The moral of the fable is that vengeance only leads to more trouble, but I missed the other main point of the story which was more relevant to the detainees - that the horse's punishment was the loss of his liberty. The ladies in class yesterday all picked up on the idea that vengeance is bad, but the horse's loss of his freedom had a much greater impact. I was entirely blind not to anticipate that; thoughtless until one of the ladies said "at least the deer got to go to another forest - the horse was locked up for good - just like me." She drooped as she said this, and could not lift her eyes to meet mine. She wore the blue uniform that signified her offense as lack of documentation alone, and I could not help but wonder, "what are we doing here?"
Thursday, November 21, 2013
Consider the young woman who came to the first class and didn't say a word. When we passed out the fables on a handout she didn't take one, and when I asked about her language skills - in Spanish - another young woman leaned over and said, "she can't read or write in any language." Later I learned that the young woman was Mayan, that she had been in the detention center for a while struggling to communicate with anyone there. She had learned a few words of Spanish, but not enough to feel comfortable. Can you imagine living in a Mayan village in the highlands of Guatemala or southern Mexico, braving a dangerous journey to the U.S., and then finding yourself in jail with a crowd of other women who speak foreign languages? How isolating, uncertain, and scary that must be.
That's just one of the partial stories I've gathered. I hope the four ladies who attended both classes so far come to class today to achieve their certificate. It will supposedly help them to make a good impression with the judge when the case goes to court; a sign that they have worked hard to better themselves. If anything stops the ladies from coming today it will be a meeting with legal pro bono services, work duty, court itself, or deportation. Quite different from my experience, driving free and clear on a snowy day.
Wednesday, November 20, 2013
In class, I had to make my way through the two new songs I learned with such concentration that the fingers on my left hand turned white from pressing down the strings and the tension in my left arm made my trick elbow swell. Relaxed and happy, I was not!

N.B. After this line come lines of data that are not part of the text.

-- ==== Sys2Proof/Laws/Ticks.lean ====
section
/-! SUPPORT. Laws/Ticks.lean: everything one tick can do, said once; what no tick touches; runs of ticks inside one
state of the tick engine; a cycle while an acquisition runs. -/

namespace Sys2Proof.Machine

/-- Everything a tick that samples `l` can do. -/
inductive TickEffect (l : Bool) (s : State) : State → Prop where
  | idle : s.st = .idle → TickEffect l s s
  | lowCount : s.st = .startLow → s.cnt.toNat + 1 ≠ s.startLowMs.toNat * 1000 →
      TickEffect l s { s with cnt := s.cnt + 1 }
  | lowEnd : s.st = .startLow → s.cnt.toNat + 1 = s.startLowMs.toNat * 1000 →
      TickEffect l s { s with st := .release, cnt := 0 }
  | release : s.st = .release → TickEffect l s { s with st := .wait, ph := 0, cnt := 0 }
  | waitCount : s.st = .wait → l = phaseLevel s.ph → s.cnt.toNat + 1 < s.timeoutUs.toNat →
      TickEffect l s { s with dqS := l, cnt := s.cnt + 1 }
  | handshake : s.st = .wait → l ≠ phaseLevel s.ph → s.ph.toNat ≤ 2 →
      TickEffect l s { s with dqS := l, ph := s.ph + 1, cnt := 1 }
  | handshakeFail : s.st = .wait → l = phaseLevel s.ph → s.timeoutUs.toNat ≤ s.cnt.toNat + 1 → s.ph.toNat ≤ 2 →
      TickEffect l s (completeFail
        (if s.ph.toNat = 0 then .hsResponse else if s.ph.toNat = 1 then .hsPullup else .hsStream) 0
        { s with dqS := l })
  | recordWidth (i : Nat) (hi : i < 80) : s.st = .wait → l ≠ phaseLevel s.ph → s.ph.toNat = i + 3 →
      TickEffect l s (advanceCapture 1 { s with dqS := l, pw := s.pw.set i (some (s.cnt.setWidth 16)) hi })
  | recordSentinel (i : Nat) (hi : i < 80) : s.st = .wait → l = phaseLevel s.ph →
      s.timeoutUs.toNat ≤ s.cnt.toNat + 1 → s.ph.toNat = i + 3 →
      TickEffect l s (advanceCapture 0 { s with dqS := l, pw := s.pw.set i (some sentinel) hi })
  | markerFail : s.st = .decode → s.pw[2 * s.k.toNat]? = some (some sentinel) →
      TickEffect l s (completeFail .bitMarker s.k s)
  | dataFail (m : Width) : s.st = .decode → s.pw[2 * s.k.toNat]? = some (some m) → m ≠ sentinel →
      s.pw[2 * s.k.toNat + 1]? = some (some sentinel) → TickEffect l s (completeFail .bitData s.k s)
  | bitNext (m d : Width) : s.st = .decode → s.pw[2 * s.k.toNat]? = some (some m) → m ≠ sentinel →
      s.pw[2 * s.k.toNat + 1]? = some (some d) → d ≠ sentinel → s.k ≠ 39#6 →
      TickEffect l s { s with sr := shiftIn s.sr (bitOf m d), k := s.k + 1 }
  | bitLast (m d : Width) : s.st = .decode → s.pw[2 * s.k.toNat]? = some (some m) → m ≠ sentinel →
      s.pw[2 * s.k.toNat + 1]? = some (some d) → d ≠ sentinel → s.k = 39#6 →
      TickEffect l s { s with sr := shiftIn s.sr (bitOf m d), st := .finish }
  | good : s.st = .finish → checksumGood s.sr = true → TickEffect l s (completeOk s)
  | bad : s.st = .finish → checksumGood s.sr = false → TickEffect l s (completeFail .checksum 0 s)
  | illegal : s.st = .illegal6 ∨ s.st = .illegal7 → TickEffect l s { s with st := .idle }

/-- The inversion of a WAIT tick. -/
theorem execTickWait_effect {l : Bool} {s u : State} (hw : s.st = .wait)
    (h : execTickWait { s with dqS := l } = .next u) : TickEffect l s u := by
  unfold execTickWait at h
  split at h
  · rename_i hl
    split at h
    · rename_i ht
      by_cases hp : s.ph.toNat ≤ 2
      · rw [phaseTimeout_handshake (s := { s with dqS := l }) hp] at h
        cases h
        exact .handshakeFail hw hl ht hp
      · have e : s.ph.toNat = (s.ph.toNat - 3) + 3 := by omega
        unfold phaseTimeout at h
        dsimp only at h
        rw [e] at h
        rw [andThen_eq_next] at h
        obtain ⟨t, h1, h2⟩ := h
        obtain ⟨hi, rfl⟩ := writePulse_eq_next.1 h1
        cases h2
        exact .recordSentinel _ hi hw hl ht e
    · rename_i ht
      cases h
      exact .waitCount hw hl (Nat.lt_of_not_le ht)
  · rename_i hl
    by_cases hp : s.ph.toNat ≤ 2
    · rw [phaseDone_handshake (s := { s with dqS := l }) hp] at h
      cases h
      exact .handshake hw hl hp
    · rw [phaseDone, if_neg hp, andThen_eq_next] at h
      obtain ⟨t, h1, h2⟩ := h
      obtain ⟨hi, rfl⟩ := writePulse_eq_next.1 h1
      cases h2
      exact .recordWidth (s.ph.toNat - 3) hi hw hl (by omega)

/-- The inversion of a DECODE tick. -/
theorem execTickDecode_effect {l : Bool} {s u : State} (hd : s.st = .decode)
    (h : execTickDecode s = .next u) : TickEffect l s u := by
  unfold execTickDecode at h
  rw [readPulse_eq_next] at h
  obtain ⟨m, h1, h⟩ := h
  rw [readPulse_eq_next] at h
  obtain ⟨d, h2, h⟩ := h
  split_ifs at h with hm hs hk
  · cases h
    exact .markerFail hd (by rw [h1, hm])
  · cases h
    exact .dataFail m hd h1 hm (by rw [h2, hs])
  · cases h
    exact .bitLast m d hd h1 hm h2 hs hk
  · cases h
    exact .bitNext m d hd h1 hm h2 hs hk

/-- A tick that answers a next state has one of the effects of `TickEffect`. -/
theorem runTick_effect {l : Bool} {s u : State} (h : runTick l s = .next u) : TickEffect l s u := by
  cases hst : s.st with
  | idle =>
    rw [runTick_idle hst] at h
    cases h
    exact .idle hst
  | startLow =>
    rw [runTick_startLow hst, execTickStartLow] at h
    split at h
    · cases h
      exact .lowEnd hst (by assumption)
    · cases h
      exact .lowCount hst (by assumption)
  | release =>
    rw [runTick_release hst] at h
    cases h
    exact .release hst
  | wait => exact execTickWait_effect hst (by rw [← runTick_wait hst, h])
  | decode => exact execTickDecode_effect hst (by rw [← runTick_decode hst, h])
  | finish =>
    rw [runTick_finish hst, execTickFinish] at h
    split at h
    · cases h
      exact .good hst (by assumption)
    · cases h
      exact .bad hst (by simp_all)
  | illegal6 =>
    rw [runTick_illegal (.inl hst)] at h
    cases h
    exact .illegal (.inl hst)
  | illegal7 =>
    rw [runTick_illegal (.inr hst)] at h
    cases h
    exact .illegal (.inr hst)

/-- The end of a capture phase leaves every field but `st`, `k`, `ph` and `cnt`. -/
theorem advanceCapture_frame (c : BitVec 18) (s : State) :
    advanceCapture c s = { s with
      st := (advanceCapture c s).st, k := (advanceCapture c s).k, ph := (advanceCapture c s).ph,
      cnt := (advanceCapture c s).cnt } := by
  unfold advanceCapture
  split <;> rfl

/-- No tick touches the configuration, the prescaler, the synchroniser, the last answer or the queue. -/
theorem TickEffect.frame {l : Bool} {s u : State} (h : TickEffect l s u) :
    u.timeoutUs = s.timeoutUs ∧ u.startLowMs = s.startLowMs ∧ u.presc = s.presc ∧ u.sync = s.sync ∧
      u.rdata = s.rdata ∧ u.busErr = s.busErr ∧ u.inbox = s.inbox ∧ u.draws = s.draws := by
  cases h with
  | recordWidth i hi _ _ _ =>
    rw [advanceCapture_frame]
    exact ⟨rfl, rfl, rfl, rfl, rfl, rfl, rfl, rfl⟩
  | recordSentinel i hi _ _ _ _ =>
    rw [advanceCapture_frame]
    exact ⟨rfl, rfl, rfl, rfl, rfl, rfl, rfl, rfl⟩
  | _ => exact ⟨rfl, rfl, rfl, rfl, rfl, rfl, rfl, rfl⟩

/-! ## Runs of ticks -/

/-- The tick counter counts without a wrap below its bound (R41). -/
theorem cnt_succ_toNat {c : BitVec 18} (h : c.toNat + 1 < 2 ^ 18) : (c + 1).toNat = c.toNat + 1 := by
  rw [BitVec.toNat_add]
  simp
  omega

/-- A nonempty list of levels has a last one. -/
theorem exists_append_singleton {n : Nat} {ls : List Bool} (h : ls.length = n + 1) :
    ∃ ms l, ls = ms ++ [l] ∧ ms.length = n :=
  ⟨ls.dropLast, ls.getLast (by rintro rfl; simp at h), (List.dropLast_concat_getLast _).symm, by simp [h]⟩

/-- Samples at the phase's level, within its budget, only count (R162). -/
theorem runTicks_waitCount (n : Nat) (s : State) (h : s.st = .wait) (hc : s.cnt.toNat + n < s.timeoutUs.toNat) :
    ∃ c : BitVec 18, c.toNat = s.cnt.toNat + n ∧
      ∃ q, runTicks (List.replicate n (phaseLevel s.ph)) s = .next { s with cnt := c, dqS := q } := by
  induction n generalizing s with
  | zero => exact ⟨s.cnt, rfl, s.dqS, rfl⟩
  | succ n ih =>
    have hT := s.timeoutUs.isLt
    have e := cnt_succ_toNat (c := s.cnt) (by omega)
    have hlt : (s.cnt + 1).toNat + n < s.timeoutUs.toNat := by omega
    have hno : ¬ s.timeoutUs.toNat ≤ s.cnt.toNat + 1 := by omega
    rw [List.replicate_succ, runTicks_cons, runTick_wait h, execTickWait, if_pos rfl, if_neg hno, andThen_next]
    obtain ⟨c, h1, q, h2⟩ := ih { s with dqS := phaseLevel s.ph, cnt := s.cnt + 1 } h hlt
    exact ⟨c, by rw [h1, e]; omega, q, h2⟩

/-- A decode tick over written pulse registers (R191, R193). -/
theorem runTick_decode_written {s : State} (l : Bool) (h : s.st = .decode)
    (w1 : isWritten s.pw (2 * s.k.toNat) = true) (w2 : isWritten s.pw (2 * s.k.toNat + 1) = true) :
    runTick l s =
      (let m := pulseAt s.pw (2 * s.k.toNat)
       let d := pulseAt s.pw (2 * s.k.toNat + 1)
       if m = sentinel then .next (completeFail .bitMarker s.k s)
       else if d = sentinel then .next (completeFail .bitData s.k s)
       else if s.k = 39#6 then .next { s with sr := shiftIn s.sr (bitOf m d), st := .finish }
       else .next { s with sr := shiftIn s.sr (bitOf m d), k := s.k + 1 }) := by
  rw [runTick_decode h, execTickDecode, readPulse_written (pulse_cases _ w1),
    readPulse_written (pulse_cases _ w2)]

/-! ## A cycle while an acquisition runs -/

/-- While busy, a cycle without reset is its clock edge, from a state that differs in DONE and the answer only
(R266, R267). -/
theorem runCycle_busy {p : Pins} {s : State} (hr : p.rstN = true) (hb : s.st ≠ .idle) :
    ∃ dn v e dq, runCycle p s = clockEdge dq false { s with done := dn, rdata := v, busErr := e } := by
  rw [runCycle, if_neg (by simp [hr])]
  split
  · exact ⟨s.done, s.rdata, s.busErr, _, rfl⟩
  · rename_i t _
    obtain ⟨u, hu, he⟩ := runTransaction_spec t s
    have e1 := (he.busy hb).1
    have e2 : isAcceptedStart t s = false := by
      unfold isAcceptedStart
      split
      · simp [acceptsStart, hb]
      · rfl
    rw [hu, andThen_next, e2, e1]
    exact ⟨_, _, _, _, rfl⟩

end Sys2Proof.Machine
end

For though I love guitar, it brings out all of my perfectionist, rigid qualities. \While those qualities help me practice and focus and move forward, they are also restrictive. When my teacher says, "Let's jam," I hear "let's get crazt and make s$#! up!" That's scary because the creative, plastic connections in my brain seem to have frozen over the last four decades. I have to ask him to show me how, and it feels like asking a child to teach you how to play in the sandbox.
So I need to relax and practice "jamming" which hopefully will help my poetry, and quite possibly will up my smile quotient for the day. Sometimes it feels like I'm going back to the beginning, that I'm aiming to be 8 or 10 years old again, with most of what I've learned since then just excess baggage.
Tuesday, November 19, 2013
I don't usually diet when I need to lose weight, though sometimes I cut out dessert and sugary snacks (never a bad idea). My bad habit, which started in college when I swam for an anorexic and weight-fixated coach, is to exercise like crazy to justify any calories I take in during the day.That is not safe or healthy for me to do anymore, so I'm left with trying on a new mode of thinking, which is that a few extra pounds + good health and energy to be a good wife and mother = a much better equation than being skinny, sick, anxious and temperamental. Though that comparison seems obvious, it's actually difficult to maintain after decades of brainwashing by the culture and after the bizarre amount of compliments I received on my appearance when I was underweight and running myself to death. Well-meaning friends and relatives told me frequently that I looked great, in an almost inverse proportion to how I felt. I am struggling to shake that off and to make sure I am clear in my own mind that feeling good is the most important measure of all.
Monday, November 18, 2013
I've also decided not to ever sign up for a race or competition again, and I've posted that resolution on the blog before to keep myself honest. While racing I was so invested in beating my previous times and beating the other competitors, that I could become quite selfish by spending huge amounts of time and energy on these goals. My racing came at the expense of time with my family, and obviously at the expense of my health. It also enabled me to attach my worth as a human being to external things like places, times, and my physical appearance. Now I am learning to attach worth to the place I share in loving relationships, and in developing my skills of writing and teaching (hopefully to the benefit of others as well as myself).
So if you ever see me training, feel free to stick out a leg and trip me up. I'll thank you the next day, I can almost promise....
Friday, November 15, 2013
I'll stop there with the explication and let you discover Lahiri's work on your own, but I do want to share this one line that struck home with me; the jolt of recognition and truth was so strong that I sat bolt upright from my slouch. In this paragraph, the main character (Gogol) reflects on his life after the failure of a relationship:
"They were things for which it was impossible to prepare but which one spent a lifetime looking back at, trying to accept, interpret, comprehend.Things that should never have happened, that seemed out of place and wrong, these were what prevailed, what endured, in the end."
Yes, yes, and yes. Our missteps shape us. Events that make no sense are the things that endure, and somehow we need to be at peace with the fact that our journeys through life are not smooth, do not 'make sense' in the traditional linear way, and contain events that we can not prepare to survive.
PS - I told my daughter about the decline in smiles from youth to old age and she replied, with a straight face, "Well, old men still smile more than guinea pigs." (!) Made me smile . . .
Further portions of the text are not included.